Discovery of the Tully Monster

The Tullimonstrum gregarium. (Photo credit: Nobu Tamura / Wikimedia Commons CC BY-SA 4.0 / cropped)

The scientific name of the unclassifiable specimen is Tullimonstrum. The discovery of the creature was first made in 1958 when fossil collector Francis Tully noticed it in the Mazon Creek fossil beds, located in Illinois. The particular fossil Tully found dates back to 307 million years ago.

Looking at the Tully monster, it is reasonable to say that it resembles a slug. In the middle of its body, what are thought to be eyes protrude on two stalks, like those of a slug. However, where one might assume the mouth would be located, there is a long, thin appendage with a claw at its end. This claw appears to have teeth.

The Tully monster’s strange features make it difficult to classify it as a vertebrate or invertebrate. As a reminder, a vertebrate is a creature with a backbone. Mammals, fish, birds, and reptiles are vertebrates. Invertebrates are creatures without backbones, such as insects, octopuses, and crustaceans.

A 2016 study classified it as a vertebrate

A T. gregarium, or Tully monster, fossil. (Photo credit: Ghedoghedo / Wikimedia Commons CC BY-SA 3.0)

In 2016, a group of scientists conducted a study and said that the Tully monster had finally been classified. Their evidence suggested that it was, in fact, a vertebrate. The study focused on prominent features of the creature’s physical form.

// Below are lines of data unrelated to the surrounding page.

-- ==== Sys2Proof/Laws/Ops.lean ====
section
/-! SUPPORT. For each shared operation what it can do, said once: the lines, the environment, issuing a command, the
end of a micro-operation, the controller's step, runs. -/

namespace Sys2Proof.Machine

/-! ## Lines -/

@[simp] theorem Lines.out_scl (x : Lines) : x.out .scl = x.outScl := rfl
@[simp] theorem Lines.out_sda (x : Lines) : x.out .sda = x.outSda := rfl
@[simp] theorem Lines.dir_scl (x : Lines) : x.dir .scl = x.dirScl := rfl
@[simp] theorem Lines.dir_sda (x : Lines) : x.dir .sda = x.dirSda := rfl
@[simp] theorem Lines.setOut_scl (x : Lines) (v : Level) : x.setOut .scl v = { x with outScl := v } := rfl
@[simp] theorem Lines.setOut_sda (x : Lines) (v : Level) : x.setOut .sda v = { x with outSda := v } := rfl
@[simp] theorem Lines.setDir_scl (x : Lines) (d : Dir) : x.setDir .scl d = { x with dirScl := d } := rfl
@[simp] theorem Lines.setDir_sda (x : Lines) (d : Dir) : x.setDir .sda d = { x with dirSda := d } := rfl

/-- Writing a latch changes no direction (10_state.md R20). -/
@[simp] theorem Lines.dir_setOut (x : Lines) (l k : Line) (v : Level) : (x.setOut l v).dir k = x.dir k := by
  cases l <;> cases k <;> rfl

/-- Turning a line changes no latch (10_state.md R23). -/
@[simp] theorem Lines.out_setDir (x : Lines) (l k : Line) (d : Dir) : (x.setDir l d).out k = x.out k := by
  cases l <;> cases k <;> rfl

@[simp] theorem Lines.bothOut_iff (x : Lines) : x.bothOut = true ↔ x.dirScl = .output ∧ x.dirSda = .output := by
  simp [Lines.bothOut]

@[simp] theorem Lines.bothOut_setOut (x : Lines) (l : Line) (v : Level) : (x.setOut l v).bothOut = x.bothOut := by
  cases l <;> rfl

/-! ## The environment -/

@[simp] theorem Env.after_zero (e : Env) : Env.after 0 e = e := rfl
theorem Env.after_succ (n : Nat) (e : Env) : Env.after (n + 1) e = Env.after n e.move := rfl

theorem Env.after_add (m n : Nat) (e : Env) : Env.after (m + n) e = Env.after n (Env.after m e) := by
  induction m generalizing e with
  | zero => simp
  | succ m ih => rw [Nat.succ_add, Env.after_succ, ih, Env.after_succ]

theorem Env.move_eq_after (e : Env) : e.move = Env.after 1 e := rfl

theorem Env.draw_after (m n : Nat) (e : Env) (l : Line) : (Env.after m e).draw l n = e.draw l (m + n) := by
  rw [Env.draw, Env.draw, Env.after_add]

/-- An environment with no script that drives data to `v` draws `v` at every micro-operation. -/
theorem Env.draw_const (e : Env) (v : Level) (n : Nat) (hs : e.script = []) (hd : e.now.sda = .level v) :
    e.draw .sda n = v := by
  induction n generalizing e with
  | zero => simp [Env.draw, Env.level, Env.drive, hd]
  | succ n ih =>
    have : e.draw .sda (n + 1) = e.move.draw .sda n := rfl
    rw [this]
    exact ih e.move (by simp [Env.move, hs]) (by simp [Env.move, hs, hd])

/-! ## The wire history -/

@[simp] theorem recordPins_nil (p : Level × Level) : recordPins p [] = [p] := rfl

@[simp] theorem recordPins_same (p : Level × Level) (ws : List (Level × Level)) :
    recordPins p (p :: ws) = p :: ws := by
  simp [recordPins]

/-- Recording grows the history at its new end, or leaves it. -/
theorem recordPins_cases (p : Level × Level) (ws : List (Level × Level)) :
    recordPins p ws = p :: ws ∨ recordPins p ws = ws := by
  cases ws with
  | nil => exact .inl rfl
  | cons q ws =>
    simp only [recordPins]
    split
    · exact .inr rfl
    · exact .inl rfl

theorem recordPins_append (p : Level × Level) (ws : List (Level × Level)) : ∃ wl, recordPins p ws = wl ++ ws := by
  obtain h | h := recordPins_cases p ws
  · exact ⟨[p], h⟩
  · exact ⟨[], h⟩

@[simp] theorem recordPins_head (p : Level × Level) (ws : List (Level × Level)) :
    (recordPins p ws).head? = some p := by
  cases ws with
  | nil => rfl
  | cons q ws =>
    simp only [recordPins]
    split
    · rename_i h
      simp [h]
    · rfl

/-- Recording keeps a merged history merged. -/
theorem recordPins_merged (p : Level × Level) (ws : List (Level × Level)) (h : historyMerged ws = true) :
    historyMerged (recordPins p ws) = true := by
  cases ws with
  | nil => rfl
  | cons q ws =>
    simp only [recordPins]
    split
    · exact h
    · rename_i hne
      simp [historyMerged, hne, h]

/-- Two recordings, as a micro-operation makes them, grow the history at its new end. -/
theorem recordPins_append_two (p q : Level × Level) (ws : List (Level × Level)) :
    ∃ wl, recordPins p (recordPins q ws) = wl ++ ws := by
  obtain ⟨v, hv⟩ := recordPins_append q ws
  obtain ⟨w, hw⟩ := recordPins_append p (recordPins q ws)
  exact ⟨w ++ v, by rw [hw, hv, List.append_assoc]⟩

/-! ## Issuing a command -/

theorem State.issue_busy (s : State) (legal : Bool) (proc : List Micro) (h : s.busy = true) :
    s.issue legal proc = .next s := by
  simp [State.issue, h]

theorem State.issue_legal (s : State) (proc : List Micro) (h : s.busy = false) :
    s.issue true proc = .next (s.accept proc) := by
  simp [State.issue, h]

theorem State.issue_illegal (s : State) (proc : List Micro) (h : s.busy = false) :
    s.issue false proc = .next s.refuse := by
  simp [State.issue, h]

/-- Everything issuing can do: the command is dropped, accepted or refused, and the machine goes on. -/
theorem State.issue_cases (s t : State) (legal : Bool) (proc : List Micro) (h : s.issue legal proc = .next t) :
    (s.busy = true ∧ t = s) ∨ (s.busy = false ∧ legal = true ∧ t = s.accept proc) ∨
      (s.busy = false ∧ legal = false ∧ t = s.refuse) := by
  unfold State.issue at h
  split at h <;> simp_all

theorem State.issue_total (s : State) (legal : Bool) (proc : List Micro) : ∃ t, s.issue legal proc = .next t := by
  unfold State.issue
  split <;> exact ⟨_, rfl⟩

theorem State.busy_iff (s : State) : s.busy = true ↔ s.seq.todo ≠ [] := by
  cases h : s.seq.todo <;> simp [State.busy, h]

theorem State.not_busy_iff (s : State) : s.busy = false ↔ s.seq.todo = [] := by
  cases h : s.seq.todo <;> simp [State.busy, h]

theorem State.Quiet.not_busy (s : State) (h : s.Quiet) : s.busy = false := by
  simp [State.busy, h.1, Seq.idle]

/-! ## The end of a micro-operation -/

theorem State.finish_running (s : State) (m : Micro) (rest : List Micro) (h : s.seq.todo = m :: rest) :
    s.finish = s := by
  simp [State.finish, h]

theorem State.finish_ended (s : State) (h : s.seq.todo = []) :
    s.finish = { s with seq := Seq.idle, done := true, err := s.seq.code } := by
  simp [State.finish, h]

/-- What the end of a command leaves alone. -/
theorem State.finish_frame (s : State) :
    s.finish.cfg = s.cfg ∧ s.finish.lines = s.lines ∧ s.finish.timer = s.timer ∧ s.finish.shreg = s.shreg ∧
      s.finish.ackf = s.ackf ∧ s.finish.tstate = s.tstate ∧ s.finish.rdata = s.rdata ∧ s.finish.txbuf = s.txbuf ∧
      s.finish.rxbuf = s.rxbuf ∧ s.finish.hostData = s.hostData ∧ s.finish.inputs = s.inputs ∧
      s.finish.env = s.env ∧ s.finish.trace = s.trace ∧ s.finish.wires = s.wires ∧ s.finish.reads = s.reads ∧
      s.finish.resets = s.resets := by
  unfold State.finish
  split <;> simp

/-- What a procedure's own doings leave alone, whatever they are. -/
theorem State.applyPost_frame (p : Post) (s : State) :
    (s.applyPost p).cfg = s.cfg ∧ (s.applyPost p).lines = s.lines ∧ (s.applyPost p).timer = s.timer ∧
      (s.applyPost p).done = s.done ∧ (s.applyPost p).err = s.err ∧ (s.applyPost p).txbuf = s.txbuf ∧
      (s.applyPost p).hostData = s.hostData ∧ (s.applyPost p).inputs = s.inputs ∧ (s.applyPost p).env = s.env ∧
      (s.applyPost p).trace = s.trace ∧ (s.applyPost p).wires = s.wires ∧ (s.applyPost p).reads = s.reads ∧
      (s.applyPost p).resets = s.resets := by
  cases p with
  | ackEnd policy =>
    simp only [State.applyPost, State.ackDecision]
    split
    · simp
    · simp
    · simp
    · simp
    · simp only [State.nackedData]
      split
      · simp
      · split <;> simp
  | _ => simp [State.applyPost]

/-- The end of a micro-operation touches neither the lines nor TIMER nor TXBUF nor the parameters. -/
theorem State.retire_frame (tok : Token) (p : Post) (rest : List Micro) (s : State) :
    (s.retire tok p rest).cfg = s.cfg ∧ (s.retire tok p rest).lines = s.lines ∧
      (s.retire tok p rest).timer = s.timer ∧ (s.retire tok p rest).txbuf = s.txbuf ∧
      (s.retire tok p rest).hostData = s.hostData ∧ (s.retire tok p rest).inputs = s.inputs ∧
      (s.retire tok p rest).env = s.env ∧ (s.retire tok p rest).trace = tok :: s.trace ∧
      (s.retire tok p rest).wires = recordPins s.pins s.wires ∧
      (s.retire tok p rest).reads = s.reads ∧ (s.retire tok p rest).resets = s.resets := by
  have hf := State.finish_frame
    (State.applyPost p (State.emit tok { s with seq := { s.seq with todo := rest } }))
  have hp := State.applyPost_frame p (State.emit tok { s with seq := { s.seq with todo := rest } })
  unfold State.retire
  simp only [hf, hp, State.emit_cfg, State.emit_lines, State.emit_timer, State.emit_txbuf, State.emit_hostData,
    State.emit_inputs, State.emit_env, State.emit_trace, State.emit_wires, State.emit_reads, State.emit_resets]
  exact ⟨trivial, trivial, trivial, trivial, trivial, trivial, trivial, trivial, rfl, trivial, trivial⟩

By looking at the fossil, the researchers claimed that there was a notochord in the Tully monster.

A notochord is a flexible rod that runs along the body. Although it is not considered to be a spinal cord, it is considered to be the precursor to a spinal cord. So, the presence of the notochord suggested to these scientists that the Tully monster is best classified as a vertebrate. In this way, they compared it to the same group as lampreys.

The study also looked at pigment granules located in the eyes known as melanosomes. When analyzing them, the scientists noticed that the shape and size were similar to those found in the eyes of other vertebrates, placing it again under that classification.

A more recent study challenges this classification.

3D model of Tullimonstrum gregarium as a vertebrate. (Photo credit: Peter Menshikov / Wikimedia Commons CC BY-SA 4.0)

For a time, the 2016 study was accepted as the closest scientists were going to get to a definitive classification of the Tully monster. However, a more recent study has called into question the 2016 result and brought the mystery of the Tully monster back into the scientific discourse.

This most recent study also looked at melanosomes in the eyes. The researchers used a particle accelerator, called a synchrotron radiation light source, to gain deeper insight into the chemical makeup of melanosomes in fossil samples of Tully monsters and living vertebrates and invertebrates. The particle accelerator supercharges the sample with intense bursts of radiation that cause the elements inside to become identifiable. Each of the elements has its own specific X-ray signature.

By analyzing the zinc-to-copper ratio of the Tully monster’s eye, it was determined that the creature is more like invertebrates than vertebrates, contrary to the previous study’s claims. The Tully monster’s eyes were also found to contain a different type of copper than vertebrates. What’s especially interesting is that, although this unusual creature is different from vertebrates, it is also not identical to invertebrates.

The latest study supports the idea that the Tully monster is not a vertebrate, but at the same time does not support the idea that it is an invertebrate. It seems that scientists are back to square one with the Tully monster, and the mystery continues.